Bien sûr, si aucun des candidats pressentis n'est intéressé par le défi, il est toujours possible que Savard obtienne, au bout du compte, le poste. Mais cela m'étonnerait beaucoup.

Cela dit, Savard serait parfaitement capable d'accomplir le boulot. J'ai lu avec beaucoup d'intérêt l'analyse critique du travail de Savard comme DG, publiée par mon collègue Mathias Brunet dans notre numéro d'hier. Comme toujours, les arguments de Mathias étaient solidement étayés.

N'en reste pas moins que Savard a mené le Canadien à deux conquêtes de la Coupe Stanley durant son règne. Seuls les Oilers d'Edmonton ont fait mieux durant cette période! Pas banal, comme fiche. Dans mon esprit, Serge Savard a été un grand DG du Canadien.

Au-delà du rendement de son équipe, il y a eu son style. Proche des gens, toujours prêt à répondre aux questions, ne se sentant jamais menacé et conscient du rôle social du Canadien, Savard a incarné et porté les véritables valeurs de cette organisation.

Voilà pourquoi les Québécois l'ont toujours respecté. En 2009, lorsque George Gillett a mis l'équipe en vente, c'est Savard qui a obtenu le plus d'appuis dans la population pour devenir le prochain propriétaire de l'équipe.

Dans un sondage qu'avait publié La Presse, il a éclipsé tous ses concurrents, parmi lesquels des noms aussi connus que ceux de Guy Laliberté et René Angélil. Intuitivement, les gens savaient que Savard était le garant de la tradition du Canadien.

Dans le contexte actuel, où le Canadien s'est éloigné de ses fans, où il a abandonné durant de trop longs mois ses responsabilités sociales, le retour de Savard au bercail constitue un signe clair: Geoff Molson a compris que quelque chose ne tournait pas rond dans son organisation et a décidé de redresser la barque.

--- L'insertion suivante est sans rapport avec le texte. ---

/-- R208. A phase-1 tile is what HAD8 gives on the input's quadrant, read from the quadrant's own base at the same
stride. -/
def Obligations.PhaseOneTilesAreHad8OfQuadrants : Prop :=
  ∀ (m : Memory) (L Q : Latch) (q u v : Nat), q < 4 → u < 8 → v < 8 → Q.stride = L.stride →
    Q.src.toNat = L.src.toNat + 2 * (8 * (q / 2) * L.stride.toNat + 8 * (q % 2)) →
      (phase1 (load16 m L)).grid8 (64 * q) u v = had8Grid (coef m Q Q.src) u v

/-- R209. The input with 1 at (0, 0) and at (8, 0) gives 1 in tiles 0 and 1 and 0 in tiles 2 and 3, at every position. -/
def Obligations.RescaleComesAfterTheCombination : Prop :=
  ∀ q < 4, ∀ u < 8, ∀ v < 8,
    phase2 (phase1 (Work.ofFn (fun n => if n = 0 ∨ n = 128 then 1 else 0))) q u v = if q < 2 then 1 else 0

/-! ## Operands (20_memory) -/

/-- R73 to R75, R78. The bytes of each command's input and output regions, and the least strides. -/
def Obligations.RegionsAreThoseOfTheAddressingRules : Prop :=
  ∀ (L : Latch) (a : Nat),
    (a ∈ inputBytes .avg4 L ↔ ∃ r < 4, ∃ c < 4, a = L.src.toNat + r * L.stride.toNat + c) ∧
    (a ∈ inputBytes .avg8 L ↔ ∃ r < 8, ∃ c < 8, a = L.src.toNat + r * L.stride.toNat + c) ∧
    (a ∈ inputBytes .had8 L ↔ ∃ r < 8, ∃ c < 8, ∃ b < 2, a = L.src.toNat + 2 * (r * L.stride.toNat + c) + b) ∧
    (a ∈ inputBytes .had16 L ↔ ∃ r < 16, ∃ c < 16, ∃ b < 2, a = L.src.toNat + 2 * (r * L.stride.toNat + c) + b) ∧
    (a ∈ outputBytes .had8 L ↔ ∃ u < 8, ∃ v < 8, ∃ b < 2, a = L.dst.toNat + 2 * (u * L.stride.toNat + v) + b) ∧
    (a ∈ outputBytes .had16 L ↔ L.dst.toNat ≤ a ∧ a < L.dst.toNat + 512) ∧
    (∀ i, i = .avg4 ∨ i = .avg8 → outputBytes i L = []) ∧
    (∀ i sh, i = .shl sh ∨ i = .shr sh ∨ i = .shrr sh ∨ i = .sra sh ∨ i = .srar sh →
      inputBytes i L = [] ∧ outputBytes i L = [] ∧ minStride i = 0) ∧
    minStride .avg4 = 4 ∧ minStride .avg8 = 8 ∧ minStride .had8 = 8 ∧ minStride .had16 = 16

/-- R72. Little-endian, low byte at the lower address, one write after the other, and no other byte. -/
def Obligations.CoefficientsAreLittleEndian : Prop :=
  ∀ (m : Memory) (a v : Nat), m.wf = true →
    m.readBytes a 2 = (m.read a).toNat + 256 * (m.read (a + 1)).toNat ∧
    ((m.writeBytes a 2 v).read a).toNat = v % 256 ∧
    ((m.writeBytes a 2 v).read (a + 1)).toNat = v / 256 % 256 ∧
    (∀ b, b ≠ a → b ≠ a + 1 → (m.writeBytes a 2 v).read b = m.read b) ∧
    sext16 (m.readHalf a) =
      if m.readBytes a 2 < 32768 then (m.readBytes a 2 : Int) else (m.readBytes a 2 : Int) - 65536

/-- Memories in canonical form that read the same at every address are the same data (the form is the model's choice,
log 5). -/
def Obligations.CanonicalMemoriesAreExtensional : Prop :=
  ∀ m n : Memory, m.wf = true → n.wf = true → (∀ a, m.read a = n.read a) → m = n

/-! ## The register window (10_state) -/

/-- R45, R76 to R78, R224. A host write of w to CMD, in every case: COLLIDE while busy; ILLEGAL for an illegal word; for a
legal one the first precondition that fails, in the order MF2, MF3, MF1; else acceptance. That MF1 looks at both bytes of
a coefficient is the model's reading (log 10). -/
def Obligations.CmdWriteIsTheCommandLogic : Prop :=
  ∀ (s : State) (k : Nat) (e : Inst) (v : Nat), s.Inv → s.insts[k]? = some e → s.hostNext (.write e.base 4 v) →
    (e.phase = .busy → step s = .next { s.hostUsed with insts := s.insts.set k { e with collide := true } }) ∧
    (e.phase = .idle → ∀ x, decode (BitVec.ofNat 32 v) = .error x →
      step s = .next { s.hostUsed with insts := s.insts.set k { e with illegal := true } }) ∧
    (e.phase = .idle → ∀ (i : Instr) (L : Latch), decode (BitVec.ofNat 32 v) = .ok i →
      L = { op := i, src := e.src, dst := e.dst, stride := e.stride, operand := e.operand } →
      let odd := (i = .had8 ∨ i = .had16) ∧ (e.src.toNat % 2 = 1 ∨ e.dst.toNat % 2 = 1)
      let narrow := e.stride.toNat < minStride i
      let outside := ∃ a, (a ∈ inputBytes i L ∨ a ∈ outputBytes i L) ∧ admits s.memAdmit a = false
      (odd → step s = .fault (.mf2 L)) ∧
      (¬ odd → narrow → step s = .fault (.mf3 L)) ∧
      (¬ odd → ¬ narrow → outside → step s = .fault (.mf1 L)) ∧
      (¬ odd → ¬ narrow → ¬ outside → step s = .next { s.hostUsed with
        insts := s.insts.set k { e with latch := L, done := false, phase := .busy } }))

/-- R35. The fields of STATUS, its read, and its write: bits 1, 2 and 3 clear by writing 1, and nothing else changes. -/
def Obligations.StatusFieldsAndWriteOneToClear : Prop :=
  (∀ e : Inst, e.statusWord.toNat =
    (if e.phase = .busy then 1 else 0) + (if e.done then 2 else 0) + (if e.illegal then 4 else 0) +
      (if e.collide then 8 else 0)) ∧
  (∀ (s : State) (k : Nat) (e : Inst) (v : Nat), s.Inv → s.insts[k]? = some e →
    (s.hostNext (.read (e.base + 4) 4) → step s = .next { s.hostUsed with hostRead := e.statusWord.toNat }) ∧
    (s.hostNext (.write (e.base + 4) 4 v) → step s = .next { s.hostUsed with
      insts := s.insts.set k { e with
        done := e.done && !v.testBit 1
        illegal := e.illegal && !v.testBit 2
        collide := e.collide && !v.testBit 3 } }))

En acceptant de conseiller Geoff Molson dans le choix du futur DG, Savard a montré à quel point il avait à coeur l'organisation. Si c'est lui qui obtient finalement le poste, ce n'est pas moi qui critiquerai.

En revanche, si un autre homme est choisi, Savard devra agir uniquement comme mentor. Sur le plan hockey, le Canadien ne doit avoir qu'un seul patron.